*DATASET EXTRACT*
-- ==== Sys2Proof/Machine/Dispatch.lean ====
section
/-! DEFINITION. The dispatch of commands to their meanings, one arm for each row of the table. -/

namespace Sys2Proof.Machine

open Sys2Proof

*TRY IT*
Using the listing above, write every line out again exactly.

*COMPLETED TASK*
-- ==== Sys2Proof/Machine/Dispatch.lean ====
section
/-! DEFINITION. The dispatch of commands to their meanings, one arm for each row of the table. -/

namespace Sys2Proof.Machine

open Sys2Proof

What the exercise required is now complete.